Re: badly calculated width of emoji in psql

From

Jacob Champion

Date:

21 July 2021, 22:12:51

On Wed, 2021-07-21 at 00:08 +0000, Jacob Champion wrote:
> I note that the doc comment for ucs_wcwidth()...
> 
> >  *      - Spacing characters in the East Asian Wide (W) or East Asian
> >  *        FullWidth (F) category as defined in Unicode Technical
> >  *        Report #11 have a column width of 2.
> 
> ...doesn't match reality anymore. The East Asian width handling was
> last updated in 2006, it looks like? So I wonder whether fixing the
> code to match the comment would not only fix the emoji problem but also
> a bunch of other non-emoji characters.

Attached is my attempt at that. This adds a second interval table,
handling not only the emoji range in the original patch but also
correcting several non-emoji character ranges which are included in the
13.0 East Asian Wide/Fullwidth sets. Try for example

- U+2329 LEFT POINTING ANGLE BRACKET
- U+16FE0 TANGUT ITERATION MARK
- U+18000 KATAKANA LETTER ARCHAIC E

This should work reasonably well for terminals that depend on modern
versions of Unicode's EastAsianWidth.txt to figure out character width.
I don't know how it behaves on BSD libc or Windows.

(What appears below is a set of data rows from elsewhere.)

-- ==== Sys2Proof/Machine/Raster.lean ====
section
/-! DEFINITION. The raster collaborator (spec/20_memory.md R81 to R87): the two reference routines, and how the two
uninterpreted ones change memory (log 9, log 10). -/

namespace Sys2Proof.Machine

/-- Bytes per texel, `B = bpp div 8` (R190). -/
def texelBytes (b : Bpp) : Nat := bppBits b / 8

/-- The rows `copy_rect` reads from the source space: row `j` is the `cw*B` bytes from
`S.base + (T0+j)*S.pitch + S0*B` up (R86). -/
def sourceRows (src : List Host.Cell) (S : View) (cw h s0 t0 : Nat) : List (List Byte) :=
  (List.range h).map fun j =>
    readBytes src (S.base + (t0 + j) * S.pitch + s0 * texelBytes S.bpp) (cw * texelBytes S.bpp)

/-- Reference `copy_rect` (R86): the destination space after the copy, bytes verbatim, rows in ascending order. -/
def copyRect (dst src : List Host.Cell) (D S : View) (cw h s0 t0 : Nat) : List Host.Cell :=
  writeRows dst D.base D.pitch (sourceRows src S cw h s0 t0)

/-- The pixel columns and rows of a rectangle of whole pixels (R87). -/
def fillCols (r : RawRect) : Nat := npix (r.x1 - r.x0)
def fillRows (r : RawRect) : Nat := npix (r.y1 - r.y0)

/-- The address of the first pixel of a flat fill (R87). -/
def fillStart (D : View) (r : RawRect) : Nat := D.base + floorQ2 r.y0 * D.pitch + floorQ2 r.x0 * 4

/-- Reference `fill_rect` (R87): every pixel of the rectangle gets the colour, most significant byte first. -/
def fillRect (m : List Host.Cell) (D : View) (r : RawRect) (c : BitVec 32) : List Host.Cell :=
  writeRows m (fillStart D r) D.pitch
    (List.replicate (fillRows r) (List.replicate (fillCols r) (pixelBytesBE c)).flatten)

/-- The bytes of a view's footprint (R85). -/
def viewBytes (m : List Host.Cell) (v : View) : List Byte := readBytes m v.base (footprintLen v)

/-- A view's footprint overwritten with the bytes an uninterpreted routine gives, and no byte outside it
(R85(b)). -/
def overwriteView (m : List Host.Cell) (v : View) (new : Nat → Byte) : List Host.Cell :=
  writeBytes m v.base ((List.range (footprintLen v)).map new)

/-- The framebuffer view over the fixed working area (R213, R237): base and pitch from `fb`, 320 by 240 pixels. -/
def fbView (fb : ImageFormat) (fmt : ColorFormat) (bpp : Bpp) (order : ByteOrder) : View where
  space       := .sys
  base        := fb.dramAddr.toNat
  width       := workW
  height      := workH
  pitch       := pitchOf fb
  colorFormat := fmt
  bpp         := bpp
  order       := order

end Sys2Proof.Machine
end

The new binary search isn't free, but my naive attempt at measuring the
performance hit made it look worse than it actually is. Since the
measurement function was previously returning an incorrect (too short)
width, we used to get a free performance boost by not printing the
correct number of alignment/border characters. I'm still trying to
figure out how best to isolate the performance changes due to this
patch.

Pavel, I'd be interested to see what your benchmarks find with this
code. Does this fix the original issue for you?

--Jacob

Attachment

ucs_wcwidth-update-Fullwidth-and-Wide-codepoint-set.patch

Re: badly calculated width of emoji in psql

From

Pavel Stehule

Date:

23 July 2021, 15:42:20

čt 22. 7. 2021 v 0:12 odesílatel Jacob Champion <pchampion@vmware.com> napsal:

On Wed, 2021-07-21 at 00:08 +0000, Jacob Champion wrote:
> I note that the doc comment for ucs_wcwidth()...
>
> > * - Spacing characters in the East Asian Wide (W) or East Asian
> > * FullWidth (F) category as defined in Unicode Technical
> > * Report #11 have a column width of 2.
>
> ...doesn't match reality anymore. The East Asian width handling was
> last updated in 2006, it looks like? So I wonder whether fixing the
> code to match the comment would not only fix the emoji problem but also
> a bunch of other non-emoji characters.

Attached is my attempt at that. This adds a second interval table,
handling not only the emoji range in the original patch but also
correcting several non-emoji character ranges which are included in the
13.0 East Asian Wide/Fullwidth sets. Try for example

- U+2329 LEFT POINTING ANGLE BRACKET
- U+16FE0 TANGUT ITERATION MARK
- U+18000 KATAKANA LETTER ARCHAIC E

This should work reasonably well for terminals that depend on modern
versions of Unicode's EastAsianWidth.txt to figure out character width.
I don't know how it behaves on BSD libc or Windows.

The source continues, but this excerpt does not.